How this skill works

SeisBench exposes an abstract WaveformModel that standardizes two main operations: annotate (returns time-series annotations as an obspy Stream) and classify (returns discrete outputs like picks or detections). The SeisBenchModel layer converts between obspy Stream objects and PyTorch tensors, handles batching, grouping of multi-station traces, and GPU execution when the model is moved to a CUDA device. Pretrained weights are available via from_pretrained and are downloaded and cached on first use.

When to use it

Annotating continuous or event-triggered waveform streams with pick probability time-series.
Running earthquake detection or combined detection+phase picking across multiple stations.
Applying pretrained denoising models to improve SNR before downstream processing.
Estimating depth-related features with depth-prediction models on stacked phases.
Rapid prototyping or transfer learning using available pretrained weights as a starting point.

Best practices

Provide obspy Stream objects; SeisBench will handle grouping, resampling, and batching automatically.
Run models on GPU and increase batch_size to maximize throughput while respecting memory limits.
Compile models with torch.compile (PyTorch 2.0+) for large workloads to gain runtime speedups.
Use the asyncio interfaces annotate_asyncio/classify_asyncio to overlap I/O and compute.
Manually resample large datasets beforehand if you need faster preprocessing than obspy resampling.
If waveform amplitudes are extremely small (<=1e-10), scale them before normalization to avoid numerical issues.

Example use cases

Load a pretrained PhaseNet to annotate pick probability traces from continuous seismic data.
Run EQTransformer to detect events across a regional network and extract pick lists via classify.
Apply DeepDenoiser to improve low-SNR records before running automatic phase picking.
Use DepthPhaseNet pretrained weights to estimate focal depth from depth-phase signatures.
Batch-process a large archive with GPU + large batch_size and asyncio to minimize wall-clock time.

FAQ

Do I need to convert waveforms to tensors before using SeisBench?
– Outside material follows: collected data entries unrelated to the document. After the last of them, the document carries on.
theorem access_zero {i : Instr} {sp : OpSpec} {f : LFields} {len : Nat} {s : State} {id : Nat} {st : Strand} {g : Issued → Result}
    (hp : Passes i sp f noPre s id st) (hx : exec i s = match issue i sp f noPre s with
      | .out o => o
      | .go x => g x)
    (hg : ∀ x : Issued, x.adm = 0 → g x = .next (s.finish x sp f len x.st)) (h0 : st.nowAdm sp f = 0) :
    ∃ t, exec i s = .next t ∧ Ends s t id st st len none (f.e == 1) false := by
  refine ⟨_, ?_, ends_finish s id st st (st.nowAdm sp f) sp f len rfl hp.whole⟩
  rw [hx, issue_go hp]
  exact hg _ h0


theorem ord_ld (c : BitVec 8) : (⟨decide (c.toNat / 64 = 1), false, false, c.toNat / 8 % 8, c.toNat / 4 % 2 == 1, c.toNat % 4⟩ : OrdInfo) =
    ⟨decide (c.extractLsb' 6 2 = 1), false, false, (c.extractLsb' 3 3).toNat, c.getLsbD 2, (c.extractLsb' 0 2).toNat⟩ := by
  revert c; decide
theorem ord_st (c : BitVec 8) : (⟨false, decide (c.toNat / 64 = 2), false, c.toNat / 8 % 8, false, c.toNat % 4⟩ : OrdInfo) =
    ⟨false, decide (c.extractLsb' 6 2 = 2), false, (c.extractLsb' 3 3).toNat, false, (c.extractLsb' 0 2).toNat⟩ := by
  revert c; decide
theorem ord_atom (c : BitVec 8) : (⟨c.toNat / 64 % 2 == 1, decide (2 ≤ c.toNat / 64), false, c.toNat / 8 % 8, c.toNat / 4 % 2 == 1, c.toNat % 4⟩ : OrdInfo) =
    ⟨c.getLsbD 6, c.getLsbD 7, false, (c.extractLsb' 3 3).toNat, c.getLsbD 2, (c.extractLsb' 0 2).toNat⟩ := by
  revert c; decide

theorem m3_size {sp : OpSpec} {f : LFields} (h : sp.ok f = true) (e : sp.m3 = 0x7F) : f.m3 ≠ 7 := by
  have hm : ∀ x : BitVec 3, (0x7F : Nat).testBit x.toNat = true → x ≠ 7 := by decide
  refine hm _ ?_
  rw [← e]
  simp only [OpSpec.ok, Bool.and_eq_true] at h
  exact h.1.1.1.1.1.1.2

theorem regRef_some {st : Strand} {sp : OpSpec} {f : LFields} {t : Nat} (h : (st.regRef sp f t).isSome = true) :
    st.destOf sp.d f.d.toNat t = .ok ((st.regRef sp f t).getD 0) := by
  obtain ⟨n, hn⟩ := Option.isSome_iff_exists.mp h
  rw [destOf_ref st sp f t n hn, hn]
  rfl

/-- One access formed from a register, an address and data. -/
theorem form_of {r : AccRow} {st : Strand} {s s1 : State} {t : Nat} {a : Acc} (h : r.Forms st s t s1 a)
    {kind : AKind} {need n va : Nat} (hk : kind = r.kind) (hn : need = r.need) (hz : n = r.size) (hv : va = (r.addr st t).toNat)
    {fin : Acc → Acc} (hfin : fin { a with reg := 0, data := 0, data2 := 0 } = a) :
    (match s.formAcc { st with walkParked := false } kind need n n va t with
      | (s, .ok a) => (s, Except.ok (fin a))
      | q => q) = (s1, (.ok a : Except MStop Acc)) := by
  subst hk hn hz hv
  have e : s.formAcc { st with walkParked := false } r.kind r.need r.size r.size (r.addr st t).toNat t =
      s.formAcc st r.kind r.need r.size r.size (r.addr st t).toNat t := rfl
  rw [e, formAcc_forms h]
  simp only [hfin]

theorem ld_says {i : Instr} {f : LFields} {len : Nat} {s : State} {id : Nat} {st : Strand}
    (hx : exec i s = ldExec i (rowOf (.ld f)) f len s) (h7 : f.m3 ≠ 7)
    (hp : Passes i (rowOf (.ld f)) f noPre s id st)
    (h0 : st.nowAdm (rowOf (.ld f)) f ≠ 0) (hn : st.cnt 0 < 63)
    (hr : ∀ t, t < 16 → mHas (st.nowAdm (rowOf (.ld f)) f) t = true → (st.regRef (rowOf (.ld f)) f t).isSome = true)
    (s1 : State) (as : List Acc) (hf : (ldRow f len).Formed st ((ldRow f len).accessors (st.nowAdm (rowOf (.ld f)) f)) s s1 as) :
    ∃ (t : State) (o : Op) (u w : Strand), exec i s = .next t ∧
        (ldRow f len).Starts st (st.nowAdm (rowOf (.ld f)) f) ((ldRow f len).all st (st.nowAdm (rowOf (.ld f)) f) as) o ∧
        u = { st.expects st.nextOp o.dests with walkParked := false, ops := st.ops ++ [o], nextOp := st.nextOp + 1, c := u.c } ∧
        (∀ p, u.cnt p = st.cnt p + if p = 0 then 1 else 0) ∧
        OnlyCaches s t id ∧
        t.strand id = some (t.settle w) ∧
        w.plain = ({ u.advance len none with sts := st.endSts (f.e == 1) false u.sts } : Strand).plain ∧
        w.run = if st.runEnds (f.e == 1) false then .ready else st.run := by
  rw [hx]
  unfold ldExec
  rw [issue_go hp]
  simp only
  have hord : (⟨f.c.toNat / 64 == 1, false, false, f.c.toNat / 8 % 8, f.c.toNat / 4 % 2 == 1, f.c.toNat % 4⟩ : OrdInfo) =
      ordRef f (f.c.extractLsb' 6 2 == 1) false (f.c.getLsbD 2) := ord_ld f.c
  rw [hord, size_ref f h7, regs_ref f h7]
  refine issueAcc_go (r := ldRow f len) (s1 := s1) h0 hp.whole hn rfl ?_ ?_ ?_ rfl hf
  · intro s t s1 a h
    have e := destOf_ref st (rowOf (.ld f)) f t a.reg h.reg
    have e2 : Strand.destOf { st with walkParked := false } (rowOf (.ld f)).d f.d.toNat t = .ok a.reg := e
    simp only [e2]
    refine form_of h rfl rfl rfl (address_ref st f (sizeRef f) t) (fin := fun b => { b with reg := a.reg }) ?_
    obtain ⟨d1, d2, -⟩ := h.data
    obtain ⟨_, _, _, _, _, _, _, _, _⟩ := a
    simp only at d1 d2
    subst d1 d2
    rfl
  · intro as
    exact spreadUni_ref (r := ldRow f len) as rfl fun t ht hm => regRef_some (hr t ht hm)
  · intro as n
    exact mem_accDests _ _ _

/-- What `AccessSays` asks of one row, when threads execute. -/
def Accessed (i : Instr) (r : AccRow) (s : State) (id : Nat) (st : Strand) : Prop :=
  st.nowAdm r.sp r.f ≠ 0 → st.cnt r.path < 63 →
      (∀ t, t < 16 → mHas (st.nowAdm r.sp r.f) t = true → (r.reg st t).isSome = true) →
      ∀ s1 as, r.Formed st (r.accessors (st.nowAdm r.sp r.f)) s s1 as →
      ∃ (t : State) (o : Op) (u w : Strand), exec i s = .next t ∧ r.Starts st (st.nowAdm r.sp r.f) (r.all st (st.nowAdm r.sp r.f) as) o ∧
        u = { st.expects st.nextOp o.dests with walkParked := false, ops := st.ops ++ [o], nextOp := st.nextOp + 1, c := u.c } ∧
        (∀ p, u.cnt p = st.cnt p + if p = r.path then 1 else 0) ∧
        OnlyCaches (if r.commits (r.all st (st.nowAdm r.sp r.f) as) then s.commit st else s) t id ∧
        t.strand id = some (t.settle w) ∧
        w.plain = ({ u.advance r.len none with sts := st.endSts (r.f.e == 1) false u.sts } : Strand).plain ∧
        w.run = if st.runEnds (r.f.e == 1) false then .ready else st.run

theorem accDests_zero (as : List Acc) (n : Nat) : n ∈ ([] : List Nat) ↔ ∃ a, a ∈ as ∧ a.reg ≤ n ∧ n < a.reg + 0 :=
  ⟨fun h => (by cases h), fun ⟨_, _, h1, h2⟩ => (by omega)⟩

theorem st_says {i : Instr} {f : LFields} {len : Nat} {s : State} {id : Nat} {st : Strand}
    (hx : exec i s = stExec i (rowOf (.st f)) f len s) (h7 : f.m3 ≠ 7)
    (hp : Passes i (rowOf (.st f)) f noPre s id st) : Accessed i (stRow f len) s id st := by
  intro h0 hn hr s1 as hf
  rw [hx]
  unfold stExec
  rw [issue_go hp]
  simp only
  have hord : (⟨false, f.c.toNat / 64 == 2, false, f.c.toNat / 8 % 8, false, f.c.toNat % 4⟩ : OrdInfo) =
      ordRef f false (f.c.extractLsb' 6 2 == 2) false := ord_st f.c
  rw [hord, size_ref f h7, regs_ref f h7]
  refine issueAcc_go (r := stRow f len) (s1 := s1) h0 hp.whole hn rfl ?_ ?_ ?_ rfl hf
  · intro s t s1 a h
    have hreg := h.reg
    obtain ⟨d1, d2, -⟩ := h.data
    have hsome : (st.regRef (rowOf (.st f)) f t).isSome = true := by
      have : ((st.regRef (rowOf (.st f)) f t).map fun _ => 0) = some a.reg := hreg
      cases hq : st.regRef (rowOf (.st f)) f t with
      | none => rw [hq] at this; cases this
      | some _ => rfl
    have hz : a.reg = 0 := by
      have : ((st.regRef (rowOf (.st f)) f t).map fun _ => 0) = some a.reg := hreg
      cases hq : st.regRef (rowOf (.st f)) f t with
      | none => rw [hq] at this; cases this
      | some _ => rw [hq] at this; exact (Option.some.inj this).symm
    have e2 : Strand.destOf { st with walkParked := false } (rowOf (.st f)).d f.d.toNat t =
      .ok ((st.regRef (rowOf (.st f)) f t).getD 0) := regRef_some hsome
    simp only [e2]
    have q := form_of h rfl rfl rfl (address_ref st f (sizeRef f) t) (fin := fun b => { b with data := a.data })
      (by obtain ⟨_, _, _, _, _, _, _, _, _⟩ := a
          simp only at d2 hz
          subst d2 hz
          rfl)
    · refine Eq.trans ?_ q
      rw [show a.data = st.storeData ((st.regRef (rowOf (.st f)) f t).getD 0) (wordsRef f) t (sizeRef f) from d1]
      rfl
  · intro as
    rfl
  · intro as n
    exact accDests_zero as n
No. Pass obspy Stream objects directly; SeisBench converts them to PyTorch tensors and back for you.

How do I get pretrained weights?

Call the model's from_pretrained method (for example PhaseNet.from_pretrained) and weights will be downloaded and cached on first use.

What is the fastest way to process large datasets?

Use a GPU with a large batch_size, compile the model with torch.compile if available, and use the asyncio interfaces to parallelize I/O and compute.